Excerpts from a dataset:
-- ==== Sys2Proof/Laws/KeepsBoot.lean ====
section
/-! SUPPORT. What the operations of resets, BOOT and what remains keep: one lemma each. -/

namespace Sys2Proof.Machine

/-! ## Reset -/

theorem State.forgetWls_keeps {s0 s : State} (a1 : Nat) (a2 : Nat) (a3 : Nat) (a4 : Nat) (h : Keeps s0 s) :
    Keeps s0 (State.forgetWls s a1 a2 a3 a4) := by
  unfold State.forgetWls
  try dsimp only
  repeat' first
    | with_reducible assumption
    | (simp only [↓keeps_mk]; with_reducible refine keeps_fold ?_)

theorem State.keepFinished_keeps {s0 s : State} (a1 : Comp) (h : Keeps s0 s) :
    Keeps s0 (State.keepFinished s a1) := by
  unfold State.keepFinished
  try dsimp only
  repeat' first
    | with_reducible assumption
    | with_reducible apply State.updPage_keeps
    | with_reducible apply State.recordWl_keeps
    | with_reducible refine keeps_ite (fun _ => ?_) (fun _ => ?_)
    | split

theorem State.cutRun_keeps {s0 s : State} (a1 : Run) (h : Keeps s0 s) :
    Keeps s0 (State.cutRun s a1) := by
  unfold State.cutRun
  try dsimp only
  repeat' first
    | with_reducible assumption
    | with_reducible apply State.forgetWls_keeps
    | with_reducible refine keeps_ite (fun _ => ?_) (fun _ => ?_)
    | split

theorem State.interrupt_keeps {s0 s : State}  (h : Keeps s0 s) :
    Keeps s0 (State.interrupt s) := by
  unfold State.interrupt
  try dsimp only
  repeat' first
    | with_reducible assumption
    | with_reducible apply State.cutRun_keeps
    | with_reducible apply State.keepFinished_keeps
    | (with_reducible refine keeps_foldl (fun _ _ _ => ?_) ?_)

theorem State.coreReset_keeps {s0 s : State} (h : Keeps s0 s) : Keeps s0 (State.coreReset s) := by
  have h1 := State.interrupt_keeps h
  unfold State.coreReset
  dsimp only
  generalize s.interrupt = x at h1 ⊢
  obtain ⟨a, b, c, d, e, f, g, i, j⟩ := h1
  simp only [↓keeps_mk]
  exact ⟨a, b, rfl, d, e, by simp only [List.length_map]; exact f, by decide, i, j⟩

theorem execVaux33Loss_keeps {s0 s : State} (h : Keeps s0 s) : KeepsR s0 (execVaux33Loss s) := by
  have h1 := State.resetKeys_keeps aonKey (State.coreReset_keeps h)
  unfold execVaux33Loss
  dsimp only
  generalize (s.coreReset.resetKeys aonKey) = x at h1 ⊢
  obtain ⟨a, b, c, d, e, f, g, i, j⟩ := h1
  exact keepsR_next ⟨a, b, c, d, e, f, g, rfl, j⟩

/-! ## Recover -/

theorem State.loadImage_keeps {s0 s : State} (a1 : Image) (h : Keeps s0 s) :
    Keeps s0 (State.loadImage s a1) := by
  unfold State.loadImage
  try dsimp only
  repeat' first
    | with_reducible assumption
    | (simp only [↓keeps_mk]; with_reducible refine keeps_fold ?_)

theorem State.replayUnit_keeps {s0 s : State} (a1 : BltUnit) (h : Keeps s0 s) :
    Keeps s0 (State.replayUnit s a1) := by
  unfold State.replayUnit
  try dsimp only
  repeat' first
    | with_reducible assumption
    | with_reducible apply State.updRec_keeps
    | with_reducible apply State.changeEntry_keeps
    | with_reducible refine keeps_ite (fun _ => ?_) (fun _ => ?_)
    | (simp only [↓keeps_mk]; with_reducible refine keeps_fold ?_)
    | split

theorem State.replayTlc_keeps {s0 s : State} (a1 : MediaIu) (h : Keeps s0 s) :
    Keeps s0 (State.replayTlc s a1) := by
  unfold State.replayTlc
  try dsimp only
  repeat' first
    | with_reducible assumption
    | with_reducible apply State.changeEntry_keeps
    | with_reducible apply State.mapUpdate_keeps
    | with_reducible refine keeps_ite (fun _ => ?_) (fun _ => ?_)
    | split

theorem State.tieUnits_keeps {s0 s : State} (a1 : Nat) (h : Keeps s0 s) :
    Keeps s0 (State.tieUnits s a1) := by
  unfold State.tieUnits
  try dsimp only
  repeat' first
    | with_reducible assumption
    | (simp only [↓keeps_mk]; with_reducible refine keeps_fold ?_)
    | split

theorem State.recount_keeps {s0 s : State}  (h : Keeps s0 s) :
    Keeps s0 (State.recount s) := by
  unfold State.recount
  try dsimp only
  repeat' first
    | with_reducible assumption
    | with_reducible refine keeps_ite (fun _ => ?_) (fun _ => ?_)
    | (simp only [↓keeps_mk]; with_reducible refine keeps_fold ?_)
    | split

theorem State.aboveInks_keeps {s0 s : State}  (h : Keeps s0 s) :
    Keeps s0 (State.aboveInks s) := by
  unfold State.aboveInks
  try dsimp only
  repeat' first
    | with_reducible assumption
    | with_reducible apply State.startLines_keeps
    | with_reducible refine keeps_ite (fun _ => ?_) (fun _ => ?_)
    | (simp only [↓keeps_mk]; with_reducible refine keeps_fold ?_)
    | (with_reducible refine keeps_foldl (fun _ _ _ => ?_) ?_)
    | split

theorem replayOne_keeps {s0 : State} (floor : Nat) (set : List RepItem) (bad : List Nat) (p : Replay) (x : RepItem) (h : Keeps s0 p.1) :
    Keeps s0 (replayOne floor set bad p x).1 := by
  unfold replayOne
  dsimp only
  split
  · split
    · exact h
    · exact State.replayUnit_keeps _ h
  · refine keeps_foldl1 (fun _ _ hp => ?_) h
    split
    · exact hp
    · exact State.changeEntry_keeps _ _ _ _ hp
  · split
    · split
      · exact State.mapUpdate_keeps _ _ _ _ (State.touchPage_keeps _ _ _ h)
      · exact State.replayTlc_keeps _ (State.mapUpdate_keeps _ _ _ _ (State.touchPage_keeps _ _ _ h))
    · split
      · exact h
      · exact State.replayTlc_keeps _ h

theorem State.replay_keeps {s0 s : State} (im : Image) (bad : List Nat) (h : Keeps s0 s) : Keeps s0 (State.replay s im bad) := by
  unfold State.replay
  exact State.recount_keeps (State.tieUnits_keeps _ (keeps_foldl1 (fun _ _ hp => replayOne_keeps _ _ _ _ _ hp) (State.loadImage_keeps _ h)))

theorem State.readBlotter_keeps {s0 s : State} (a1 : Nat) (a2 : List Nat) (a3 : List Nat) (h : Keeps s0 s) :
    Keeps s0 (State.readBlotter s a1 a2 a3) := by
  unfold State.readBlotter
  try dsimp only
  repeat' first
    | with_reducible assumption
    | with_reducible apply State.post_keeps
    | with_reducible apply State.enterSafe_keeps
    | with_reducible refine keeps_ite (fun _ => ?_) (fun _ => ?_)
    | (simp only [↓keeps_mk]; with_reducible refine keeps_fold ?_)
    | split

theorem State.exposeBands_keeps {s0 s : State}  (h : Keeps s0 s) :
    Keeps s0 (State.exposeBands s) := by
  unfold State.exposeBands
  try dsimp only
  repeat' first
    | with_reducible assumption
    | with_reducible apply State.post_keeps
    | with_reducible refine keeps_ite (fun _ => ?_) (fun _ => ?_)
    | (with_reducible refine keeps_foldl (fun _ _ _ => ?_) ?_)
    | split

theorem State.pickSlots_keeps {s0 s : State}  (h : Keeps s0 s) :
    Keeps s0 (State.pickSlots s) := by
  unfold State.pickSlots
  try dsimp only
  repeat' first
    | with_reducible assumption
    | with_reducible refine keeps_ite (fun _ => ?_) (fun _ => ?_)
    | (simp only [↓keeps_mk]; with_reducible refine keeps_fold ?_)
    | (with_reducible refine keeps_foldl (fun _ _ _ => ?_) ?_)
    | split

/-! ## BootRom -/

theorem State.bootCount_keeps {s0 s : State} (a1 : BootEnv) (h : Keeps s0 s) :
    Keeps s0 (State.bootCount s a1) := by
  unfold State.bootCount
  try dsimp only
  repeat' first
    | with_reducible assumption
    | with_reducible apply State.startLines_keeps
    | with_reducible apply State.rulResume_keeps
    | with_reducible apply State.rulStop_keeps
    | with_reducible refine keeps_ite (fun _ => ?_) (fun _ => ?_)
    | (simp only [↓keeps_mk]; with_reducible refine keeps_fold ?_)
    | split

theorem State.readFuses_keeps {s0 s : State} (a1 : BootEnv) (h : Keeps s0 s) :
    Keeps s0 (State.readFuses s a1) := by
  unfold State.readFuses
  try dsimp only
  repeat' first
    | with_reducible assumption
    | (simp only [↓keeps_mk]; with_reducible refine keeps_fold ?_)

theorem State.lcRecover_keeps {s0 s : State}  (h : Keeps s0 s) :
    Keeps s0 (State.lcRecover s) := by
  unfold State.lcRecover
  try dsimp only
  repeat' first
    | with_reducible assumption
    | with_reducible apply State.burn_keeps
    | with_reducible refine keeps_ite (fun _ => ?_) (fun _ => ?_)
    | (simp only [↓keeps_mk]; with_reducible refine keeps_fold ?_)
    | (with_reducible refine keeps_foldl (fun _ _ _ => ?_) ?_)
    | split

theorem State.resolveFuses_keeps {s0 s : State}  (h : Keeps s0 s) :
    Keeps s0 (State.resolveFuses s) := by
  unfold State.resolveFuses
  try dsimp only
  repeat' first
    | with_reducible assumption
    | with_reducible apply State.post_keeps
    | with_reducible apply State.enterSafe_keeps
    | with_reducible apply State.putField_keeps
    | (simp only [↓keeps_mk]; with_reducible refine keeps_fold ?_)
    | (with_reducible refine keeps_foldl (fun _ _ _ => ?_) ?_)
    | split

theorem State.lcFinish_keeps {s0 s : State} (a1 : Intent) (h : Keeps s0 s) :
    Keeps s0 (State.lcFinish s a1) := by
  unfold State.lcFinish
  try dsimp only
  repeat' first
    | with_reducible assumption
    | with_reducible apply State.post_keeps
    | with_reducible apply State.lcKeys_keeps
    | with_reducible refine keeps_ite (fun _ => ?_) (fun _ => ?_)
    | (simp only [↓keeps_mk]; with_reducible refine keeps_fold ?_)
    | split

theorem State.markBad_keeps {s0 s : State} (a1 : List FolCopy) (h : Keeps s0 s) :
    Keeps s0 (State.markBad s a1) := by
  unfold State.markBad
  try dsimp only
  repeat' first
    | with_reducible assumption
    | with_reducible apply State.post_keeps
    | with_reducible apply State.copyBad_keeps
    | with_reducible refine keeps_ite (fun _ => ?_) (fun _ => ?_)
    | (with_reducible refine keeps_foldl (fun _ _ _ => ?_) ?_)
    | split

theorem State.copyIgnored_keeps {s0 s : State} (a1 : Bool) (h : Keeps s0 s) :
    Keeps s0 (State.copyIgnored s a1) := by
  unfold State.copyIgnored
  try dsimp only
  repeat' first
    | with_reducible assumption
    | with_reducible apply State.post_keeps
    | with_reducible refine keeps_ite (fun _ => ?_) (fun _ => ?_)
    | split

theorem State.copyConflict_keeps {s0 s : State}  (h : Keeps s0 s) :
    Keeps s0 (State.copyConflict s) := by
  unfold State.copyConflict
  try dsimp only
  repeat' first
    | with_reducible assumption
    | with_reducible apply State.post_keeps
    | with_reducible apply State.enterSafe_keeps

theorem State.useTally_keeps {s0 s : State} (bad : List FolCopy) (h : Keeps s0 s) : Keeps s0 (State.useTally s bad) := by
  have one : ∀ (a b c : Bool) (p : Prop) [Decidable p] (t : State), Keeps s0 t →
      Keeps s0 (if p then ((t.copyIgnored a).copyIgnored b).copyConflict else (t.copyIgnored c).copyIgnored b) := by
    intro a b c p _ t ht
    exact keeps_ite (fun _ => State.copyConflict_keeps (State.copyIgnored_keeps _ (State.copyIgnored_keeps _ ht)))
      (fun _ => State.copyIgnored_keeps _ (State.copyIgnored_keeps _ ht))
  have count : ∀ (x : State) (l : List Tally), Keeps s0 x → Keeps s0 { x with fol := { x.fol with bootSeq := x.fol.bootSeq + 1, tally := l } } := by
    intro x l hx
    obtain ⟨a, b, c, d, e, f, g, i, j⟩ := hx
    exact ⟨a, b, c, d, e, f, g, i, Nat.le_trans j (Nat.le_succ _)⟩
  unfold State.useTally
  exact count _ _ (one _ _ _ _ _ (one _ _ _ _ _ h))

theorem State.useKeys_keeps {s0 s : State}  (h : Keeps s0 s) :
    Keeps s0 (State.useKeys s) := by
  unfold State.useKeys
  try dsimp only
  repeat' first
    | with_reducible assumption
    | with_reducible apply State.copyIgnored_keeps
    | with_reducible apply State.copyConflict_keeps
    | with_reducible refine keeps_ite (fun _ => ?_) (fun _ => ?_)
    | (simp only [↓keeps_mk]; with_reducible refine keeps_fold ?_)
    | split

theorem State.useSettings_keeps {s0 s : State}  (h : Keeps s0 s) :
    Keeps s0 (State.useSettings s).1 := by
  unfold State.useSettings
  try dsimp only
  repeat' first
    | with_reducible assumption
    | with_reducible apply State.copyIgnored_keeps
    | with_reducible apply State.copyConflict_keeps
    | with_reducible refine keeps_ite (fun _ => ?_) (fun _ => ?_)
    | (simp only [↓keeps_mk]; with_reducible refine keeps_fold ?_)
    | split

theorem State.tryslots_keeps {s0 : State} (env : BootEnv) (l : List Nat) : ∀ {s : State}, Keeps s0 s →
    Keeps s0 (State.tryslots s env l).1 := by
  induction l with
  | nil => exact fun h => h
  | cons n l ih =>
    intro s h
    unfold State.tryslots
    split
    · exact h
    · exact ih (State.post_keeps _ _ h)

### PROBLEM STATEMENT:
Only the lines above from the one with "(State.touchPage_keeps _ _ _ h))" up to and including the one with "State.replayTlc_keeps _ h" should be repeated, exactly as written.

### RESULT OF THIS EXERCISE:
      · exact State.replayTlc_keeps _ (State.mapUpdate_keeps _ _ _ _ (State.touchPage_keeps _ _ _ h))
    · split
      · exact h
      · exact State.replayTlc_keeps _ h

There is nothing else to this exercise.